■ **WHAT TO DO**
Every line below containing the word "spiDeselect" should be found and copied.

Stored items
------------------------------------

-- ==== Sys2Proof/Certificates/Slice0/Obligations.lean ====
section
/-! DEFINITION. The statements for the provers, in the order of OBLIGATIONS.json. An operation is stated for a
quiet state: nothing in progress, and the schedule does not slice it (log 1). A statement whose clauses are the
model's own choice names the log entry. -/

open Sys2Proof Sys2Proof.Machine

/-! ## Ring Buffer -/

/-- R142, R140: a push stores the byte at `head` and advances `head`, unless that would catch `tail`. The context
that owns the producer port performs it and has its result, also while MAIN is at work if that is IRQ (log 25). -/
def Obligations.RbPushResult : Prop :=
  ∀ (s : State) (i : BitVec 7) (b : Byte) (r : Ring), s.irq = [] → s.sliced = false →
    s.rings[i.toNat]? = some r → (r.producer = .main → s.main = []) →
    exec (.rbPush (.own i) b) s = .next
      (if (r.head + 1) % r.n = r.tail then s.give r.producer (.bool false)
      else ({ s with
        rings := s.rings.set i.toNat
          { r with storage := r.storage.set r.head b, head := (r.head + 1) % r.n } } : State).give
        r.producer (.bool true))

/-- R146, R140: a pull returns the byte at `tail` and advances `tail`, unless `head = tail`. The context that owns
the consumer port performs it and has its result (log 25). -/
def Obligations.RbPullResult : Prop :=
  ∀ (s : State) (i : BitVec 7) (r : Ring), s.irq = [] → s.sliced = false →
    s.rings[i.toNat]? = some r → (r.consumer = .main → s.main = []) →
    exec (.rbPull (.own i)) s = .next
      (if r.head = r.tail then s.give r.consumer (.optByte none)
      else ({ s with
        rings := s.rings.set i.toNat { r with tail := (r.tail + 1) % r.n } } : State).give
        r.consumer (.optByte (some (r.storage.getD r.tail 0))))

/-- R152, R150: what the pulls of any sequence of operations return, followed by what the ring still holds, is what
it held at the start followed by the bytes whose push returned true; the operations of the two contexts may land
inside each other, at any micro-step. -/
def Obligations.RbFifoOrder : Prop :=
  ∀ (s : State) (i : BitVec 7) (r : Ring) (ops : List RingOp), s.quiet →
    s.rings[i.toNat]? = some r → r.ok = true → (r.producer = r.consumer → ∀ b k, RingOp.both b k ∉ ops) →
    ∃ t acc out r', ringRun i r.producer r.consumer ops s = some (t, acc, out) ∧
      t.rings[i.toNat]? = some r' ∧ r'.ok = true ∧ r.contents ++ acc = out ++ r'.contents

/-- R154: an empty ring accepts its first `N - 1` pushes and refuses the next, and after one pull one push
succeeds again. -/
def Obligations.RbCapacity : Prop :=
  ∀ (s : State) (i : BitVec 7) (r : Ring) (bs : List Byte) (c : Byte), s.quiet →
    s.rings[i.toNat]? = some r → r.ok = true → 2 ≤ r.n → r.head = r.tail → bs.length = r.n →
    ∃ t, ringRun i r.producer r.consumer (bs.map RingOp.push ++ [.pull, .push c]) s =
      some (t, bs.take (r.n - 1) ++ [c], bs.take 1)

/-- R150: the placements of an interrupt-context operation inside one of MAIN, after `k` of its micro-steps. A
push that saw room, or comes after the pull, takes effect; one that saw a full ring has already returned false,
and the pull is still to come. Likewise a pull, with an empty ring and a push. Each context has its own result. -/
def Obligations.RbPreemption : Prop :=
  ∀ (s : State) (i : BitVec 7) (b : Byte) (r : Ring) (k : Nat), s.main = [] → s.irq = [] → k ≤ 2 →
    s.rings[i.toNat]? = some r → r.ok = true → 2 ≤ r.n →
    (∀ pull, pull = Turn.req .op [0x02, byteRing (.own i)] → s.sched = [.core (some k), pull] →
      r.producer = .main → r.consumer = .irq →
      (k = 0 ∨ r.full = false → ∃ r', exec (.rbPush (.own i) b) s =
          .next { s with
            rings := s.rings.set i.toNat r', ret := .bool true
            irqRets := s.irqRets ++ [.optByte r.contents.head?], sched := [] } ∧
        r'.ok = true ∧ r'.contents = r.contents.drop 1 ++ [b]) ∧
      (k ≠ 0 → r.full = true → exec (.rbPush (.own i) b) s =
        .next { s with ret := .bool false, sched := [pull] })) ∧
    (∀ push, push = Turn.req .op [0x01, byteRing (.own i), b] → s.sched = [.core (some k), push] →
      r.producer = .irq → r.consumer = .main →
      (k = 0 ∨ r.empty = false → ∃ r' v, exec (.rbPull (.own i)) s =
          .next { s with
            rings := s.rings.set i.toNat r', ret := .optByte (some v)
            irqRets := s.irqRets ++ [.bool (!r.full)], sched := [] } ∧
        r'.ok = true ∧ v :: r'.contents = r.contents ++ if r.full then [] else [b]) ∧
      (k ≠ 0 → r.empty = true → exec (.rbPull (.own i)) s =
        .next { s with ret := .optByte none, sched := [push] }))

/-! ## Synchronous Transfer Engine -/

/-- R162, R164, R89: on an idle bus the select line goes active, and the device starts a new frame; or it goes
inactive, and the device's command takes effect. A bus the device does not see changes the line alone. -/
def Obligations.SpiSelectLine : Prop :=
  ∀ (s : State) (b : BitVec 8) (x : Bus), s.quiet → s.buses[b.toNat]? = some x → x.rxq = [] →
    x.dma.active = false →
    (x.cs = false → s.wired b.toNat x = true → exec (.spiSelect b) s = .next { s with
      buses := s.buses.set b.toNat { x with cs := true }
      flash := { s.flash with frame := [] }
      trace := s.trace ++ [.select b.toNat], ret := .none }) ∧
    (x.cs = false → s.wired b.toNat x = false → exec (.spiSelect b) s = .next { s with
      buses := s.buses.set b.toNat { x with cs := true }, ret := .none }) ∧
    (∀ f, x.cs = true → s.wired b.toNat x = true → s.flash.commit s.cfg.flPage = .ok f →
      exec (.spiDeselect b) s = .next { s with
        buses := s.buses.set b.toNat { x with cs := false }
        flash := f
        trace := s.trace ++ [.deselect b.toNat], ret := .none }) ∧
    (x.cs = true → s.wired b.toNat x = false → exec (.spiDeselect b) s = .next { s with
      buses := s.buses.set b.toNat { x with cs := false }, ret := .none })

/-- R162, R164: while a DMA transfer is outstanding both operations spin, and the line stays as it is. -/
def Obligations.SpiSelectLineWaits : Prop :=
  ∀ (s : State) (b : BitVec 8) (x : Bus), s.quiet → s.sched = [] → s.buses[b.toNat]? = some x →
    (x.rxq ≠ [] ∨ x.dma.active = true) →
    exec (.spiSelect b) s =
      .next { s with main := [.spinIdle b.toNat, .selectBus b.toNat], ret := .none } ∧
    exec (.spiDeselect b) s =
      .next { s with main := [.spinIdle b.toNat, .deselectBus b.toNat], ret := .none }

/-- R170: `SPI.XFER` exchanges the elements of `tx` in order and stores the words received in `rx`; `tx` and
`rx` may be one buffer. -/
def Obligations.SpiXferResult : Prop :=
  ∀ (s : State) (b : BitVec 8) (tx rx : BitVec 16) (n : Nat) (x : Bus), s.quiet →
    s.buses[b.toNat]? = some x → x.dma.active = false → s.Replies b.toNat x n → 1 ≤ n → n ≤ 2 ^ 32 →
    bufOk s.cfg tx n = true → bufOk s.cfg rx n = true → s.owned (.user tx) = false →
    s.owned (.user rx) = false → s.memOk = true →
    ∃ t rs, rs.length = n ∧ exec (.spiXfer b tx rx n) s = .next t ∧
      (∀ i, i < n → t.bufRead (.user rx) i = rs.getD i 0) ∧ sameBufBut s t (.user rx) 0 n ∧
      t = { s with
        flash := { s.flash with
          frame := s.frameAfter b.toNat x (s.wordsOf x.cfg.width (.user tx) n) }
        buf := t.buf, draws := t.draws, ret := .none
        trace := s.trace ++ exchanges b.toNat (s.wordsOf x.cfg.width (.user tx) n) rs }

/-- R174: `SPI.TX` exchanges the elements of `tx` in order; the words received go to the scratch cell, which
holds the last. -/
def Obligations.SpiTxResult : Prop :=
  ∀ (s : State) (b : BitVec 8) (tx : BitVec 16) (n : Nat) (x : Bus), s.quiet →
    s.buses[b.toNat]? = some x → x.dma.active = false → s.Replies b.toNat x n → 1 ≤ n →
    bufOk s.cfg tx n = true → s.owned (.user tx) = false →
    ∃ d rs, rs.length = n ∧ exec (.spiTx b tx n) s = .next { s with
      buses := s.buses.set b.toNat { x with scratch := rs.getD (n - 1) 0 }
      flash := { s.flash with
        frame := s.frameAfter b.toNat x (s.wordsOf x.cfg.width (.user tx) n) }
      draws := d, ret := .none
      trace := s.trace ++ exchanges b.toNat (s.wordsOf x.cfg.width (.user tx) n) rs }

/-- R176: `SPI.RX` exchanges `n` fillers, whatever they are, and stores the words received in `rx`. -/
def Obligations.SpiRxResult : Prop :=
  ∀ (s : State) (b : BitVec 8) (rx : BitVec 16) (n : Nat) (x : Bus), s.quiet →
    s.buses[b.toNat]? = some x → x.dma.active = false → s.Replies b.toNat x n → 1 ≤ n →
    bufOk s.cfg rx n = true → s.owned (.user rx) = false → s.memOk = true →
    ∃ t sent rs, sent.length = n ∧ rs.length = n ∧ exec (.spiRx b rx n) s = .next t ∧
      (∀ i, i < n → t.bufRead (.user rx) i = rs.getD i 0) ∧ sameBufBut s t (.user rx) 0 n ∧
      t = { s with
        flash := { s.flash with frame := s.frameAfter b.toNat x sent }
        buf := t.buf, draws := t.draws, ret := .none
        trace := s.trace ++ exchanges b.toNat sent rs }

/-- R176's example, R92: after the header of a read, `SPI.RX` stores the bytes of the array. -/
def Obligations.SpiRxInReadWindow : Prop :=
  ∀ (s : State) (b : BitVec 8) (rx : BitVec 16) (n : Nat) (x : Bus) (a : BitVec 24), s.quiet →
    b.toNat = s.cfg.flashBus → s.buses[b.toNat]? = some x → x.cfg.hasCs = true → x.cs = true →
    x.dma.active = false → s.flash.busy = false → s.flash.frame = 0x03 :: be24 a →
    a.toNat + n ≤ s.flash.capacity → 1 ≤ n → bufOk s.cfg rx n = true →
    s.owned (.user rx) = false → s.memOk = true →
    ∃ t, exec (.spiRx b rx n) s = .next t ∧
      (∀ i, i < n → t.bufRead (.user rx) i = (s.flash.read (a.toNat + i)).setWidth 16) ∧
      sameBufBut s t (.user rx) 0 n ∧ t.flash.mem = s.flash.mem ∧ t.buses = s.buses

/-- R168, R162, R164, R194, R186, R71, R132, U1, U2: the situations in which the bus operations have no meaning, each
by its name; a buffer that the block owns is one (log 15), and so is a bus that does not exist. -/
def Obligations.BusRefusals : Prop :=
  ∀ (s : State) (b : BitVec 8) (tx rx : BitVec 16) (n : Nat) (w : Bool), s.quiet →
    exec (.spiXfer b tx rx 0) s = .refused .zeroLength ∧
    exec (.spiTx b tx 0) s = .refused .zeroLength ∧
    exec (.spiRx b rx 0) s = .refused .zeroLength ∧
    (1 ≤ n → (bufOk s.cfg tx n = false ∨ bufOk s.cfg rx n = false) →
      exec (.spiXfer b tx rx n) s = .refused .shortBuffer) ∧
    (1 ≤ n → bufOk s.cfg tx n = false → exec (.spiTx b tx n) s = .refused .shortBuffer) ∧
    (1 ≤ n → bufOk s.cfg rx n = false → exec (.spiRx b rx n) s = .refused .shortBuffer) ∧
    (∀ otx orx, exec (.dmaStart b otx orx 0 w) s = .refused .zeroLength ∧
      (s.cfg.dmaMax < n → exec (.dmaStart b otx orx n w) s = .refused .dmaCount)) ∧
    (1 ≤ n → n ≤ s.cfg.dmaMax → exec (.dmaStart b none none n w) s = .refused .noBuffer) ∧
    (∀ otx orx, 1 ≤ n → n ≤ s.cfg.dmaMax →
      ((otx = some tx ∧ bufOk s.cfg tx n = false) ∨ (orx = some rx ∧ bufOk s.cfg rx n = false)) →
      exec (.dmaStart b otx orx n w) s = .refused .shortBuffer) ∧
    (∀ x : Bus, s.buses[b.toNat]? = some x → x.dma.active = false →
      (x.rxq = [] → x.cs = true → exec (.spiSelect b) s = .refused .alreadySelected) ∧
      (x.rxq = [] → x.cs = false → exec (.spiDeselect b) s = .refused .notSelected) ∧
      (1 ≤ n → bufOk s.cfg tx n = true → bufOk s.cfg rx n = true →
        (s.owned (.user tx) = true ∨ s.owned (.user rx) = true) →
        exec (.spiXfer b tx rx n) s = .refused .bufferOwned) ∧
      (1 ≤ n → bufOk s.cfg tx n = true → s.owned (.user tx) = true →
        exec (.spiTx b tx n) s = .refused .bufferOwned) ∧
      (1 ≤ n → bufOk s.cfg rx n = true → s.owned (.user rx) = true →
        exec (.spiRx b rx n) s = .refused .bufferOwned) ∧
      (∀ otx orx, 1 ≤ n → n ≤ s.cfg.dmaMax → (otx.isSome || orx.isSome) = true →
        optBufOk s.cfg otx n = true → optBufOk s.cfg orx n = true →
        (x.rxq ≠ [] → exec (.dmaStart b otx orx n w) s = .refused .rxqNotEmpty) ∧
        (x.rxq = [] → ((otx = some tx ∧ s.owned (.user tx) = true) ∨
          (orx = some rx ∧ s.owned (.user rx) = true)) →
          exec (.dmaStart b otx orx n w) s = .refused .bufferOwned))) ∧
    (s.buses[b.toNat]? = none →
      (∀ i ∈ [.spiSelect b, .spiDeselect b, .dmaWait b, .evDmaRxDone b, .evDmaTxDone b, .envDmaRxMove b,
        .envDmaTxMove b], exec i s = .refused .noInstance) ∧
      (1 ≤ n → bufOk s.cfg tx n = true → exec (.spiTx b tx n) s = .refused .noInstance ∧
        (bufOk s.cfg rx n = true → exec (.spiXfer b tx rx n) s = .refused .noInstance)) ∧
      (1 ≤ n → bufOk s.cfg rx n = true → exec (.spiRx b rx n) s = .refused .noInstance) ∧
      (∀ otx orx, 1 ≤ n → n ≤ s.cfg.dmaMax → (otx.isSome || orx.isSome) = true →
        optBufOk s.cfg otx n = true → optBufOk s.cfg orx n = true →
        exec (.dmaStart b otx orx n w) s = .refused .noInstance))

------------------------------------

■ **RESPONSE**
      exec (.spiDeselect b) s = .next { s with
    (x.cs = true → s.wired b.toNat x = false → exec (.spiDeselect b) s = .next { s with
    exec (.spiDeselect b) s =
      (x.rxq = [] → x.cs = false → exec (.spiDeselect b) s = .refused .notSelected) ∧
      (∀ i ∈ [.spiSelect b, .spiDeselect b, .dmaWait b, .evDmaRxDone b, .evDmaTxDone b, .envDmaRxMove b,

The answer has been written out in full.